Computation of Tax on Income from Agricultural Land AY 2026-27

By | May 6, 2026

Computation of Tax on Income from Agricultural Land

Introduction
Income from agricultural land is exempt under Section 10(1) . However, if agricultural income exceeds Rs. 5,000 and non-agricultural income surpasses the exemption limit, partial integration applies to calculate tax liability.
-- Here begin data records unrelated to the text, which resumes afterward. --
-- ==== Sys2Proof/Laws/Calm.lean ====
section
/-! SUPPORT. What the engine's operations leave alone: events, latch, attachment, the next parities, the script. One
lemma for each operation, as in `Keeps`. -/

namespace Sys2Proof.Machine

/-- An operation of the engine: no event flag, latch, attachment, address, device state, parity or script changes. -/
structure Calm (s t : State) : Prop where
  cfg : t.cfg = s.cfg
  ev : t.ev = s.ev
  enable : t.sie.enable = s.sie.enable
  address : t.sie.address = s.sie.address
  lastTrn : t.sie.lastTrn = s.sie.lastTrn
  suspendedFrom : t.suspendedFrom = s.suspendedFrom
  wire : t.wire = s.wire
  script : t.script = s.script
  media : t.mediaPresent = s.mediaPresent
  protect : t.writeProtected = s.writeProtected
  device : t.deviceState = s.deviceState
  parity : ∀ ep dir, (t.epsAt ep dir).lastParity = (s.epsAt ep dir).lastParity ∧ t.ptrAt ep dir = s.ptrAt ep dir

theorem Calm.refl (s : State) : Calm s s := ⟨rfl, rfl, rfl, rfl, rfl, rfl, rfl, rfl, rfl, rfl, rfl, fun _ _ => ⟨rfl, rfl⟩⟩

theorem Calm.trans {s t u : State} (a : Calm s t) (b : Calm t u) : Calm s u where
  cfg := b.cfg.trans a.cfg
  ev := b.ev.trans a.ev
  enable := b.enable.trans a.enable
  address := b.address.trans a.address
  lastTrn := b.lastTrn.trans a.lastTrn
  suspendedFrom := b.suspendedFrom.trans a.suspendedFrom
  wire := b.wire.trans a.wire
  script := b.script.trans a.script
  media := b.media.trans a.media
  protect := b.protect.trans a.protect
  device := b.device.trans a.device
  parity := fun ep dir =>
    ⟨(b.parity ep dir).1.trans (a.parity ep dir).1, (b.parity ep dir).2.trans (a.parity ep dir).2⟩

/-- As `Calm`, but the device state may become an addressed one, and the next parity of an endpoint direction EVEN on
both sides (`pp_reset`, 40 R171). -/
structure CalmPp (s t : State) : Prop where
  cfg : t.cfg = s.cfg
  ev : t.ev = s.ev
  enable : t.sie.enable = s.sie.enable
  address : t.sie.address = s.sie.address
  lastTrn : t.sie.lastTrn = s.sie.lastTrn
  suspendedFrom : t.suspendedFrom = s.suspendedFrom
  wire : t.wire = s.wire
  script : t.script = s.script
  media : t.mediaPresent = s.mediaPresent
  protect : t.writeProtected = s.writeProtected
  device : t.deviceState = s.deviceState ∨ t.deviceState = .dflt ∨ t.deviceState = .address ∨ t.deviceState = .configured
  parity : ∀ ep dir,
    (t.epsAt ep dir).lastParity = (s.epsAt ep dir).lastParity ∧ t.ptrAt ep dir = s.ptrAt ep dir ∨
      (t.epsAt ep dir).lastParity = .odd ∧ t.ptrAt ep dir = .even

theorem Calm.pp {s t : State} (k : Calm s t) : CalmPp s t :=
  ⟨k.cfg, k.ev, k.enable, k.address, k.lastTrn, k.suspendedFrom, k.wire, k.script, k.media, k.protect, .inl k.device,
    fun ep dir => .inl (k.parity ep dir)⟩

theorem CalmPp.trans {s t u : State} (a : CalmPp s t) (b : CalmPp t u) : CalmPp s u where
  cfg := b.cfg.trans a.cfg
  ev := b.ev.trans a.ev
  enable := b.enable.trans a.enable
  address := b.address.trans a.address
  lastTrn := b.lastTrn.trans a.lastTrn
  suspendedFrom := b.suspendedFrom.trans a.suspendedFrom
  wire := b.wire.trans a.wire
  script := b.script.trans a.script
  media := b.media.trans a.media
  protect := b.protect.trans a.protect
  device := by
    rcases b.device with h | h
    · rw [h]; exact a.device
    · exact .inr h
  parity := fun ep dir => by
    rcases b.parity ep dir with ⟨h1, h2⟩ | h
    · rw [h1, h2]; exact a.parity ep dir
    · exact .inr h

/-- An operation whose outcome, if it is a next state, is calm. -/
def CalmR (s : State) (r : Result) : Prop := ∀ t, r = .next t → Calm s t

theorem calmR_next {s t : State} (h : Calm s t) : CalmR s (.next t) := by
  intro u hu
  cases hu
  exact h

section
variable (s : State) (ep : Ep) (dir : Dir) (par : Parity)

theorem calm_setBd (b : Bd) : Calm s (s.setBd ep dir par b) := ⟨rfl, rfl, rfl, rfl, rfl, rfl, rfl, rfl, rfl, rfl, rfl, fun _ _ => ⟨rfl, rfl⟩⟩

theorem calm_setCtrl (c : EpCtrl) : Calm s (s.setCtrl ep c) := ⟨rfl, rfl, rfl, rfl, rfl, rfl, rfl, rfl, rfl, rfl, rfl, fun _ _ => ⟨rfl, rfl⟩⟩

theorem calm_setEps (e : Eps) (h : e.lastParity = (s.epsAt ep dir).lastParity) : Calm s (s.setEps ep dir e) := by
  refine ⟨rfl, rfl, rfl, rfl, rfl, rfl, rfl, rfl, rfl, rfl, rfl, fun x d => ⟨?_, rfl⟩⟩
  by_cases hx : x = ep ∧ d = dir
  · obtain ⟨rfl, rfl⟩ := hx
    by_cases hl : epsIndex x d < s.eps.length
    · rw [State.epsAt_setEps _ hl]
      exact h
    · have hn : (s.setEps x d e) = s := by simp only [State.setEps, List.set_eq_of_length_le (Nat.le_of_not_lt hl)]
      rw [hn]
  · rw [State.epsAt_setEps_other]
    tauto

theorem calm_setToggle (v : Bool) : Calm s (setToggle ep dir v s) := calm_setEps _ _ _ _ rfl

theorem calm_setHalted (v : Bool) : Calm s (setHalted ep dir v s) := calm_setEps _ _ _ _ rfl

theorem getD_map_same {α : Type} (l : List α) (f : α → α) (i : Nat) (d : α) (h : f d = d) :
    (l.map f).getD i d = f (l.getD i d) := by
  by_cases hi : i < l.length
  · simp [List.getD, hi]
  · simp [List.getD, List.getElem?_eq_none (Nat.le_of_not_lt hi), h]

theorem getD_take_append {α : Type} (l m : List α) (k i : Nat) (d : α) (hk : k ≤ l.length) (hm : k ≤ i) :
    (l.take k ++ m).getD i d = m.getD (i - k) d := by
  simp only [List.getD]
  rw [List.getElem?_append_right (by simp [hk, hm])]
  simp [hk]

theorem getD_drop {α : Type} (l : List α) (k i : Nat) (d : α) (h : k ≤ i) : (l.drop k).getD (i - k) d = l.getD i d := by
  simp only [List.getD, List.getElem?_drop]
  congr 3
  omega

/-- A record of a non-zero endpoint after a change of all of them. -/
theorem getD_nonzeroEps (f : Eps → Eps) (l : List Eps) (i : Nat) (h : f epsReset = epsReset) (hi : 2 ≤ i) :
    (nonzeroEps f l).getD i epsReset = f (l.getD i epsReset) := by
  by_cases hl : 2 ≤ l.length
  · rw [nonzeroEps, getD_take_append _ _ _ _ _ hl hi, getD_map_same _ _ _ _ h, getD_drop _ _ _ _ hi]
  · have h1 : l.length ≤ i := by omega
    have h2 : (nonzeroEps f l).length ≤ i := by rw [length_nonzeroEps]; exact h1
    simp [List.getD, List.getElem?_eq_none h1, List.getElem?_eq_none h2, h]

theorem two_le_epsIndex {ep : Ep} (h : ep ≠ 0) : 2 ≤ epsIndex ep dir := by
  have := ep_toNat_ne_zero h
  unfold epsIndex
  omega

theorem epsAt_ppReset_zero (d : Dir) : (ppReset s).epsAt 0 d = s.epsAt 0 d := epsAt_nonzeroEps _ _ _

theorem ptrAt_ppReset_zero (d : Dir) : (ppReset s).ptrAt 0 d = s.ptrAt 0 d := by
  unfold State.ptrAt ppReset pulsePpReset
  dsimp only
  cases s.sie.ptr with
  | nil => rfl
  | cons a r =>
    cases r with
    | nil => cases d <;> rfl
    | cons b r => cases d <;> rfl

theorem epsAt_ppReset (h : ep ≠ 0) : (ppReset s).epsAt ep dir = { s.epsAt ep dir with lastParity := .odd } :=
  getD_nonzeroEps (fun e => { e with lastParity := .odd }) s.eps _ rfl (two_le_epsIndex dir h)

theorem ptrAt_ppReset (h : ep ≠ 0) : (ppReset s).ptrAt ep dir = .even := by
  have hi := two_le_epsIndex dir h
  show (s.sie.ptr.take 2 ++ (s.sie.ptr.drop 2).map (fun _ => Parity.even)).getD (epsIndex ep dir) .even = .even
  by_cases hl : 2 ≤ s.sie.ptr.length
  · rw [getD_take_append _ _ _ _ _ hl hi, getD_map_same _ _ _ _ rfl]
  · have h2 : (s.sie.ptr.take 2 ++ (s.sie.ptr.drop 2).map (fun _ => Parity.even)).length ≤ epsIndex ep dir := by
      simp; omega
    rw [List.getD, List.getElem?_eq_none h2]
    rfl

theorem calmPp_ppReset : CalmPp s (ppReset s) := by
  refine ⟨rfl, rfl, rfl, rfl, rfl, rfl, rfl, rfl, rfl, rfl, .inl rfl, fun ep dir => ?_⟩
  by_cases h : ep = 0
  · subst h
    exact .inl ⟨by rw [epsAt_ppReset_zero], ptrAt_ppReset_zero s dir⟩
  · exact .inr ⟨by rw [epsAt_ppReset s ep dir h], ptrAt_ppReset s ep dir h⟩

theorem epsAt_clearNonzero (h : ep ≠ 0) :
    (clearNonzero s).epsAt ep dir = { s.epsAt ep dir with toggle := false, halted := false } :=
  getD_nonzeroEps (fun e => { e with toggle := false, halted := false }) s.eps _ rfl (two_le_epsIndex dir h)

theorem epsAt_clearNonzero_zero (d : Dir) : (clearNonzero s).epsAt 0 d = s.epsAt 0 d := epsAt_nonzeroEps _ _ _

theorem calm_clearNonzero : Calm s (clearNonzero s) := by
  refine ⟨rfl, rfl, rfl, rfl, rfl, rfl, rfl, rfl, rfl, rfl, rfl, fun ep dir => ⟨?_, rfl⟩⟩
  by_cases h : ep = 0
  · subst h
    rw [epsAt_clearNonzero_zero]
  · rw [epsAt_clearNonzero s ep dir h]

theorem calm_flipToggle : Calm s (flipToggle ep dir s) := calm_setToggle _ _ _ _

theorem calm_completionToggle (pid : BitVec 4) : Calm s (completionToggle ep dir pid s) := by
  unfold completionToggle
  split
  · exact calm_flipToggle _ _ _
  · split
    · exact .refl s
    · exact calm_flipToggle _ _ _

theorem calm_reclaim : Calm s (reclaim ep dir par s) := calm_setBd _ _ _ _ _

theorem calm_stall : Calm s (stall ep dir par s) := calm_setBd _ _ _ _ _

theorem calm_armBd (tog : Bool) (n : Nat) : Calm s (armBd ep dir par tog n s) := by
  unfold armBd
  split
  · exact ⟨rfl, rfl, rfl, rfl, rfl, rfl, rfl, rfl, rfl, rfl, rfl, fun _ _ => ⟨rfl, rfl⟩⟩
  · exact calm_setBd _ _ _ _ _

theorem calm_rearm (tog : Bool) (n : Nat) : Calm s (rearm ep dir par tog n s) := by
  unfold rearm
  split
  · exact (calm_reclaim _ _ _ _).trans (calm_armBd _ _ _ _ _ _)
  · exact calm_armBd _ _ _ _ _ _

theorem calm_rearmNext (tog : Bool) (n : Nat) : Calm s (rearmNext ep dir tog n s) := calm_rearm _ _ _ _ _ _

theorem calm_armStatusIn : Calm s (armStatusIn s) := calm_rearmNext _ _ _ _ _

/-- An update of fields that `Calm` does not speak of. -/
theorem Calm.stage {s t : State} (k : Calm s t) (x : Stage) : Calm s { t with stage := x } :=
  k.trans ⟨rfl, rfl, rfl, rfl, rfl, rfl, rfl, rfl, rfl, rfl, rfl, fun _ _ => ⟨rfl, rfl⟩⟩

theorem calm_statusIn : Calm s (statusIn s) := (calm_armStatusIn s).stage _

theorem calm_foldl {α : Type} (l : List α) (f : State → α → State) (hf : ∀ t a, Calm t (f t a)) (s : State) :
    Calm s (l.foldl f s) := by
  induction l generalizing s with
  | nil => exact .refl s
  | cons a r ih => exact (hf s a).trans (ih _)

theorem calm_forParities (f : Parity → State → State) (hf : ∀ p t, Calm t (f p t)) : Calm s (forParities ep dir f s) :=
  calm_foldl _ _ (fun t p => hf p t) s

theorem calm_stallEp : Calm s (stallEp ep dir s) := by
  unfold stallEp
  have h := calm_forParities s ep dir (stall ep dir) (fun p t => calm_stall t ep dir p)
  dsimp only
  split
  · exact h
  · rename_i he
    exact h.trans (calm_setHalted _ _ _ _)

theorem calm_requestError : Calm s (requestError s) := (calm_stallEp s 0 .inp).stage _

theorem calm_cancelEp0In : Calm s (cancelEp0In s) := calm_forParities _ _ _ _ (fun p t => calm_reclaim t _ _ p)

theorem calm_unstallBd : Calm s (unstallBd ep dir par s) := by
  unfold unstallBd
  split
  · exact calm_reclaim _ _ _ _
  · exact .refl s

theorem calm_unstallEp : Calm s (unstallEp ep dir s) :=
  ((calm_setHalted s ep dir false).trans (calm_setToggle _ _ _ _)).trans
    (calm_forParities _ _ _ _ (fun p t => calm_unstallBd t _ _ p))

theorem calm_ep0ArmSetup : Calm s (ep0ArmSetup s) := calm_rearmNext _ _ _ _ _

theorem calm_ep0ArmStatusOut : Calm s (ep0ArmStatusOut s) := calm_rearmNext _ _ _ _ _

theorem calm_ep0ArmDataOut : Calm s (ep0ArmDataOut s) := calm_rearmNext _ _ _ _ _

theorem calm_fillOwn (b : List Byte) : Calm s (fillOwn ep dir par b s) := by
  rw [fillOwn_rest]
  exact ⟨rfl, rfl, rfl, rfl, rfl, rfl, rfl, rfl, rfl, rfl, rfl, fun _ _ => ⟨rfl, rfl⟩⟩

theorem calm_fillBuf (b : List Byte) : Calm s (fillBuf ep dir par b s) := by
  rw [fillBuf_rest]
  exact ⟨rfl, rfl, rfl, rfl, rfl, rfl, rfl, rfl, rfl, rfl, rfl, fun _ _ => ⟨rfl, rfl⟩⟩

theorem calm_writeAddress : Calm s (writeAddress ep dir par s) := by
  rw [writeAddress_rest]
  exact ⟨rfl, rfl, rfl, rfl, rfl, rfl, rfl, rfl, rfl, rfl, rfl, fun _ _ => ⟨rfl, rfl⟩⟩

theorem calm_loadEp0In (n : Nat) : Calm s (loadEp0In n s) := calm_fillBuf _ _ _ _ _

theorem calm_ep0SendIn (n : Nat) : Calm s (ep0SendIn n s) :=
  ((calm_loadEp0In s n).trans (calm_armBd _ _ _ _ _ _)).trans
    ⟨rfl, rfl, rfl, rfl, rfl, rfl, rfl, rfl, rfl, rfl, rfl, fun _ _ => ⟨rfl, rfl⟩⟩

theorem calm_bulkArmOut (n : Nat) : Calm s (bulkArmOut n s) := calm_rearmNext _ _ _ _ _

theorem calm_bulkArmIn (n : Nat) : Calm s (bulkArmIn n s) := calm_rearmNext _ _ _ _ _

theorem calm_loadBulkIn (b : List Byte) : Calm s (loadBulkIn b s) :=
  ⟨rfl, rfl, rfl, rfl, rfl, rfl, rfl, rfl, rfl, rfl, rfl, fun _ _ => ⟨rfl, rfl⟩⟩

theorem calm_setAddresses : Calm s (setAddresses ep dir s) :=
  calm_forParities _ _ _ _ (fun p t => calm_writeAddress t _ _ p)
Gains from transferring rural agricultural land are tax-exempt; urban agricultural land gains are taxable.

Exemptions

  • Agricultural Income: Exempt under Section 10(1) ; losses cannot be set off or carried forward.
  • Capital Gains:
    • Rural agricultural land is excluded from capital assets ( Section 2(14) ).
    • Agricultural land is considered rural if it is outside a municipality/cantonment board with a population of 10,000+ and lies beyond these aerial distances:
      • (a) 2 km if population is 10,001-1,00,000
      • (b) 6 km if population is 1,00,001-10,00,000
      • (c) 8 km if population is above 10,00,000
  • Partial Integration
    • Applicable if agricultural income exceeds Rs. 5,000 and non-agricultural income surpasses the exemption limit and the taxpayer is an individual, HUF, BOI, AOP or an Artificial Juridical Person;
    • Tax calculation under partial integration:
      1. Compute net agricultural income.
      2. Compute tax on (non-agricultural income + agricultural income) as if total income.
      3. Compute tax on (agricultural income + basic exemption limit) as if total income.
      4. The amount of tax calculated in (b) shall be reduced by the amount of tax calculated in (c).
      5. The result of (d) shall be reduced by rebate under section 87A (if any), then add surcharge + cess.
      6. Result = final tax payable.
  • Agricultural Income Computation
    • Rent or Revenue: Agricultural income, being rent or revenue from agricultural land in India, is computed in the same way as income from other sources.
    • Income from Agriculture: Agricultural income derived from land in India or from any agricultural process is computed in the same manner as business income.
    • Farm Building Income: Agricultural income from a farm building used as a dwelling house is computed in the same manner as income from house property.
  • Mixed Income (Agriculture & Business)
    • If an entity carries both agricultural and non-agricultural activities, profits are split between the two on a presumptive basis:
Presumptive Split of Mixed Agricultural and Business Income
Nature of Business Agricultural Income Non-agricultural Income Rule
Tea (growing & manufacturing) 60% 40% Rule 8
Rubber (growing & manufacturing) 65% 35% Rule 7A
Coffee (growing & manufacturing) 75% 25% Rule 7B
Coffee (grown, cured, roasted & ground) 60% 40% Rule 7B
  • Other Provisions
    • Set-off and Carry Forward: Agricultural losses are set off only against agricultural income within eight years. Losses due to succession otherwise than by inheritance, can only be set off by a person who has incurred such losses.
    • Tax Deduction: If the net result of the computation of agricultural income results in a loss, it is ignored and taken as nil.